Men in Black 3 (stylized as MIB³) is a 2012 American science fiction action comedy film based on the Marvel Comics series of a similar name. It is the sequel to Men in Black (1997) and Men in Black II (2002) and third installment in the Men in Black franchise. Directed by Barry Sonnenfeld and written by Etan Cohen, the film stars Will Smith, Tommy Lee Jones, Josh Brolin, Jemaine Clement, Michael Stuhlbarg, and Emma Thompson. In the film, James Darrell Edwards III / Agent J (Smith) is required to go back in time to prevent the assassination of his partner Kevin Brown / Agent K (Jones), the fallout of which threatens the safety of Earth.
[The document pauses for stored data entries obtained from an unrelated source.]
/-- Octets of the record at descriptor `k`. -/
def InRing.octetsOf (x : InRing) (k : Nat) : List Byte :=
  let skip := lsum ((x.descs.take k).map (·.unread))
  match x.descs[k]? with
  | some c => c.got ++ (((sqCells x.q).drop skip).take c.unread).flatMap (·.oct)
  | none => []

/-- What the descriptor's scan finds in the octets written so far (R255). -/
def Dev.scanDesc (d : Dev) (c : Desc) (o : List Byte) : Desc :=
  if c.typeOk && c.corrOk then c
  else match d.fmtOf c.partner with
    | none => c
    | some t =>
      let p := parseMsg t (o.drop (ptrSize (d.partner c.partner)))
      let c := match c.typeOk, p.type with | false, some v => { c with typeCode := v, typeOk := true } | _, _ => c
      match c.corrOk, p.corr with | false, some v => { c with corr := v, corrOk := true } | _, _ => c

/-- R96: the record at `RD` has reached its cut-through threshold, or was abandoned. -/
def Dev.sigDue (d : Dev) (r : Nat) (c : Desc) : Bool :=
  !c.raised && (c.eor || c.aborted || decide (d.obj (0x4100 + r) 5 ≤ c.written))

/-- Raise the signal of the record at `RD` where it is due. -/
def Dev.raiseSig (d : Dev) (r : Nat) : Dev :=
  let x := d.ing r
  match x.descs with
  | c :: rest =>
    if d.sigDue r c then
      let d := d.setIng r { x with descs := { c with raised := true } :: rest }
      { d with key := { d.key with signals := d.key.signals ++ [⟨r, d.tai⟩] } }
    else d
  | [] => d

/-- Change the newest descriptor of a ring. -/
def InRing.modLast (x : InRing) (f : Desc → Desc) : InRing :=
  match x.descs.reverse with
  | c :: r => { x with descs := (f c :: r).reverse }
  | [] => x

/-! ### Closing (R245, R251) -/

/-- The last byte of an accepted record is in the ring: the context's frame takes its ingress instant (R40) and its timer
counts from there (R17, R20). -/
def Dev.ingressKnown (d : Dev) (ctx gen t : Nat) : Dev :=
  match d.life ctx with
  | some l =>
    if l.gen = gen && !l.arrived then
      let l := { l with ingress := t, arrived := true }
      let (l, d) := if l.timer then d.retime l else (l, d)
      (d.setLife l).modFrame ctx (fun f => { f with ingressNs := t })
    else d
  | none => d

/-- A session's open record ends `ABORTED`; its ingress instant is this moment. -/
def Dev.abortRec (d : Dev) (s : Nat) : Dev :=
  let r := cfgRing (d.sess s).cfg
  let d := if (d.ing r).wait = some s then d.setIng r { d.ing r with wait := none } else d
  match (d.ing r).descs.getLast? with
  | some c =>
    if c.session = s && !c.eor && !c.aborted then
      let d := d.setIng r ((d.ing r).modLast (fun c => { c with aborted := true, ingressNs := d.tai }))
      let d := match c.owner with | some (ctx, gen) => d.ingressKnown ctx gen d.tai | none => d
      d.raiseSig r
    else d
  | none => d

/-- The job leaves its slot 8 (R273). -/
def Dev.dropJob (d : Dev) (j : Job) : Dev :=
  { d with cry := { d.cry with slot8 := d.cry.slot8.map (fun (e : Nat × List Job) => (e.1, e.2.erase j)) } }

/-- R302: what the export session had not acknowledged is to be exported again. -/
def Dev.unpost (d : Dev) (s : Nat) : Dev :=
  if d.obj 0x7000 8 = 2 && d.obj 0x7000 9 = s then { d with jnl := { d.jnl with posted := 0, marks := [] } } else d

/-- R245: the connection of a Closing session is released. -/
def Dev.releaseConn (d : Dev) (s : Nat) : Dev :=
  (d.unpost s).modSes s (fun x =>
    { x with tcb := tcbInit, rxbuf := [], plain := [], msg := none, sndbuf := [], hsOn := false,
             st := if cfgActive x.cfg then .backoff else .listening, since := d.up })

/-- A session leaves for Closing with an alert: pending data dropped, the open record aborted, FIN sent. -/
def Dev.closeSes (d : Dev) (s : Nat) (a : Option Alert) : Dev :=
  let d := match a with | some a => d.alert s a | none => d
  let d := (d.unpost s).abortRec s
  let r := cfgRing (d.sess s).cfg
  let x := d.ing r
  let d := d.setIng r { x with whole := x.whole.filter (· != s) }
  let d := { d with ses := { d.ses with hsQ := d.ses.hsQ.filter (· != s) } }.dropJob (.handshake s)
  let d := d.modSes s (fun x => { x with st := .closing, since := d.up, plain := [], rxbuf := [], msg := none, hsOn := false })
  d.pump s

/-- R251: a refused ingress write loses the message. -/
def Dev.loseMsg (d : Dev) (s : Nat) : Dev :=
  let r := cfgRing (d.sess s).cfg
  let x := d.ing r
  let d := d.setIng r { x with q := { x.q with overrun := true } }
  (d.modSes s (fun x => { x with lost := x.lost + 1 })).closeSes s (some .closeNotify)

/-! ### Writing a message (R243, R249–R251) -/

/-- What a length prefix says. -/
inductive Prefix where
  | wait | bad | beat | len (n : Nat)
  deriving DecidableEq, Repr

/-- Read the length prefix of a partner's framing (R243). -/
def readPrefix (w : Nat) (l : List Byte) : Prefix :=
  let k := ptrSize w
  if l.length < k then .wait
  else
    let v := if ptrAscii w then (digitsOf 0 (l.take k)).map (numOf 10) else some (beNat (l.take k))
    match v with
    | none => .bad
    | some n => if 65536 < n then .bad else if n = 0 then .beat else .len n

/-- Take a descriptor for a record at its `SOR` cell. -/
def Dev.newDesc (d : Dev) (s n : Nat) : Dev :=
  let r := cfgRing (d.sess s).cfg
  let x := d.ing r
  d.setIng r { x with descs := x.descs ++
    [⟨0, s, cfgPartner (d.sess s).cfg, n, 0, false, false, false, 0, 0, 0, false, false, false, none, 0, 0, [], 0, false⟩] }

/-- A write to a ring is held: its tail window is full (R91). -/
def Dev.writeHeld (d : Dev) (r : Nat) : Bool :=
  let x := d.ing r
  sqTakes (d.ringCfg 0x4100 r x.q) x.q && decide (window ≤ x.q.tail.length)

/-- Write one cell of a session's record; `none` where the ring ignores it. -/
def Dev.writeCell (d : Dev) (s : Nat) (c : RCell) (n : Nat) : Option Dev :=
  let r := cfgRing (d.sess s).cfg
  let x := d.ing r
  if !sqTakes (d.ringCfg 0x4100 r x.q) x.q || (c.sor && descCap ≤ x.descs.length) then none
  else
    let d := if c.sor then d.newDesc s n else d
    let x := d.ing r
    let x := { x with q := sqWrite (d.ringCfg 0x4100 r x.q) x.q c }
    let x := x.modLast (fun k => { k with cells := k.cells + 1, written := k.written + c.oct.length,
                                          eor := c.eor, ingressNs := if c.eor then d.tai else 0 })
    some (d.setIng r x)

/-- After a write: the scan of the newest record, the signal, and the session's message count. -/
def Dev.afterWrite (d : Dev) (s : Nat) : Dev :=
  let r := cfgRing (d.sess s).cfg
  let x := d.ing r
  let o := x.octetsOf (x.descs.length - 1)
  let d := d.setIng r (x.modLast (fun c => d.scanDesc c o))
  let d := match (d.ing r).descs.getLast? with
    | some c =>
      let d := if c.eor then d.modSes s (fun x => { x with rx := x.rx + 1 }) else d
      match c.eor, c.owner with
      | true, some (ctx, gen) => d.ingressKnown ctx gen c.ingressNs
      | _, _ => d
    | none => d
  d.raiseSig r

/-- Write cells of a session's open message from its plaintext, up to `k` of them: whole cells, and the last one. A
write that the full tail window holds waits at the ring and is stored once there is room (R91): its instant is that of
the store (R17). -/
def Dev.writeMsg (d : Dev) (s : Nat) : Nat → Dev
  | 0 => d
  | k + 1 =>
    let x := d.sess s
    match x.msg with
    | none => d
    | some (total, done) =>
      let left := total - done
      let n := min 64 left
      if x.plain.length < n || left = 0 || (d.ing (cfgRing x.cfg)).wait.isSome then d
      else if d.writeHeld (cfgRing x.cfg) then
        d.setIng (cfgRing x.cfg) { d.ing (cfgRing x.cfg) with wait := some s }
      else
        let c : RCell := ⟨x.plain.take n, done == 0, done + n == total⟩
        match d.writeCell s c (total - ptrSize (d.partner (cfgPartner x.cfg))) with
        | none => d.loseMsg s
        | some d =>
          let d := d.modSes s (fun x => { x with
            plain := x.plain.drop n, msg := if done + n = total then none else some (total, done + n) })
          Dev.writeMsg (d.afterWrite s) s k

/-- Exactly one session names the ring of `s` (R249). -/
def Dev.dedicated (d : Dev) (s : Nat) : Bool := (d.namers (cfgRing (d.sess s).cfg)).length == 1

/-- Whole messages at the front of plaintext; heartbeats count for none. -/
def wholeCount (w : Nat) : Nat → List Byte → Nat
  | 0, _ => 0
  | k + 1, l => match readPrefix w l with
    | .len n => if ptrSize w + n ≤ l.length then wholeCount w k (l.drop (ptrSize w + n)) + 1 else 0
    | .beat => wholeCount w k (l.drop (ptrSize w))
    | _ => 0

/-- Take messages from a session's plaintext: a message begun is written on; on a dedicated ring the next one is begun
as its octets come, on a shared one each whole message joins the ring's order (R249). -/
def Dev.frameSes (d : Dev) (s : Nat) : Nat → Dev
  | 0 => d
  | k + 1 =>
    let x := d.sess s
    let r := cfgRing x.cfg
    let w := d.partner (cfgPartner x.cfg)
    if x.st ≠ .opened then d
    else match x.msg with
    | some (_, done) =>
      if done = 0 && (d.ing r).wait ≠ some s && !d.dedicated s then Dev.frameSes (d.modSes s (fun x => { x with msg := none })) s k
      else
        let d' := d.writeMsg s 1026
        if (d'.sess s).msg.isSome then d' else Dev.frameSes d' s k
    | none => match readPrefix w x.plain with
      | .wait => d
      | .bad => d.closeSes s (some .closeNotify)
      | .beat => Dev.frameSes (d.modSes s (fun x => { x with plain := x.plain.drop (ptrSize w), hb := x.hb + 1 })) s k
      | .len n =>
        let y := d.ing r
        if d.dedicated s then
          Dev.frameSes ((d.setIng r { y with whole := y.whole.erase s }).modSes s
            (fun x => { x with msg := some (ptrSize w + n, 0) })) s k
        else
          let more := wholeCount w x.plain.length x.plain - (y.whole.filter (· == s)).length
          d.setIng r { y with whole := y.whole ++ List.replicate more s }

/-- Messages that a receive buffer can hold. -/
def frameFuel : Nat := rxCap

/-- TLS_RECORD_RECEIVE (R249): `wire` octets of the receive buffer are the next TLS record. Application data received on
the journal's export session is discarded (R302). -/
def Dev.tlsRecord (d : Dev) (s wire : Nat) (rec : TlsRec) : Dev :=
  let x := d.sess s
  if x.st ≠ .opened || wire = 0 || x.rxbuf.length < wire then d
  else
    let d := (d.modSes s (fun x => { x with rxbuf := x.rxbuf.drop wire })).bumpBy 0x5031 3 wire
    match rec with
    | .data p =>
      if d.obj 0x7000 8 = 2 && d.obj 0x7000 9 = s then d.pump s
      else
      let d := d.modSes s (fun x => { x with plain := x.plain ++ p })
      (d.frameSes s frameFuel).pump s
    | .closeNotify => d.closeSes s (some .closeNotify)
    | .keyUpdate => d.pump s
    | .bad => d.closeSes s (some .badRecordMac)

/-- The whole message at the front of a session's plaintext is written without a break; the session's next messages follow. -/
def Dev.sharedMsg (d : Dev) (s : Nat) : Dev :=
  let x := d.sess s
  match readPrefix (d.partner (cfgPartner x.cfg)) x.plain with
  | .len n =>
    let total := ptrSize (d.partner (cfgPartner x.cfg)) + n
    if x.st ≠ .opened || x.plain.length < total then d
    else
      let d := (d.modSes s (fun x => { x with msg := some (total, 0) })).writeMsg s 1026
      (d.frameSes s frameFuel).pump s
  | _ => d.frameSes s frameFuel

/-- SHARED_RING_MESSAGE_WRITE (R249): the message that became whole first is written without a break, once the record
before it has ended. -/
def Dev.sharedWrite (d : Dev) (r : Nat) : Dev :=
  match (d.ing r).whole with
  | [] => d
  | s :: rest =>
    if (d.ing r).wait.isSome || (d.ing r).descs.any (fun c => !c.eor && !c.aborted) then d
    else (d.setIng r { d.ing r with whole := rest }).sharedMsg s

/-- R91: the held write at a ring is stored once its tail window has room, and its session goes on. -/
def Dev.resume (d : Dev) (r : Nat) : Dev :=
  let x := d.ing r
  match x.wait with
  | none => d
  | some s =>
    if x.q.full || decide (window ≤ x.q.tail.length) then d
    else ((d.setIng r { x with wait := none }).frameSes s frameFuel).pump s

/-! ### Releasing a record -/

/-- Read `n` cells in marked mode: the cells, the number of marks lost, the queue. -/
def readCells (c : SqCfg) : Nat → SQ RCell → List RCell × Nat × SQ RCell
  | 0, q => ([], 0, q)
  | n + 1, q => match sqReadMarked c q with
    | none => ([], 0, q)
    | some (x, q, lost) => let r := readCells c n q; (x :: r.1, b2n lost + r.2.1, r.2.2)

/-- The reader reads the cells of the record at `RD` that are there (R97): its octets so far gather in the descriptor. -/
def Dev.readRecord (d : Dev) (r : Nat) : Dev :=
  let x := d.ing r
  match x.descs with
  | [] => d
  | c :: rest =>
    let q := readCells (d.ringCfg 0x4100 r x.q) c.unread x.q
    let c := { c with read := c.read + q.1.length, got := c.got ++ q.1.flatMap (·.oct) }
    (d.bumpBy (0x4100 + r) 0x0A q.2.1).setIng r { x with q := q.2.2, descs := c :: rest }

/-- The record at `RD`, read to its last cell, is released (R97) and leaves its descriptor. -/
def Dev.takeRecord (d : Dev) (r : Nat) : Dev :=
  let x := d.ing r
  match x.descs with
  | [] => d
  | c :: rest =>
    if (c.eor || c.aborted) && c.unread = 0 then
      (d.setIng r { x with q := sqRelease (d.ringCfg 0x4100 r x.q) x.q, descs := rest }).raiseSig r
    else d

/-- The record at `RD` was turned away: its cells are read and released as they come (R131 step 5). -/
def Dev.turnedAway (d : Dev) (r : Nat) : Bool :=
  match (d.ing r).descs with
  | c :: _ => c.taken && c.owner.isNone
  | [] => false

/-- Records that the keyway turned away leave their rings, and writers that waited go on. -/
def Dev.settle (d : Dev) : Dev :=
  d.ses.ing.foldl (fun d (e : Nat × InRing) =>
    if d.turnedAway e.1 then ((d.readRecord e.1).takeRecord e.1).resume e.1 else d) d

/-! ### Egress (R249, R254) -/

/-- Cells that `n` octets take. -/
def cellsOf (n : Nat) : Nat := (n + 63) / 64

/-- An egress ring can take a whole record of `n` octets. -/
def Dev.egRoom (d : Dev) (r n : Nat) : Bool :=
  let x := d.egr r
  decide (cellsOf n ≤ sqSure (d.ringCfg 0x4200 r x.q) x.q) && decide (x.descs.length < descCap)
Development of the sequel began during filming of its predecessor, with its premise suggested by Smith to Sonnenfeld. Despite rumors of a fallout between Smith and Sonnenfeld during filming of Men in Black II, he, Smith and Jones were confirmed to return by May 2010, after being announced the previous year. David Koepp and Jeff Nathanson were later hired to perform uncredited rewrites to Cohen's original screenplay and principal photography began that November. Filming was split into two parts, first occurring between November and December 2010 and restarting between April and June 2011, taking place primarily in New York City. With an officially acknowledged production budget of $215 million, it is one of the most expensive films ever made.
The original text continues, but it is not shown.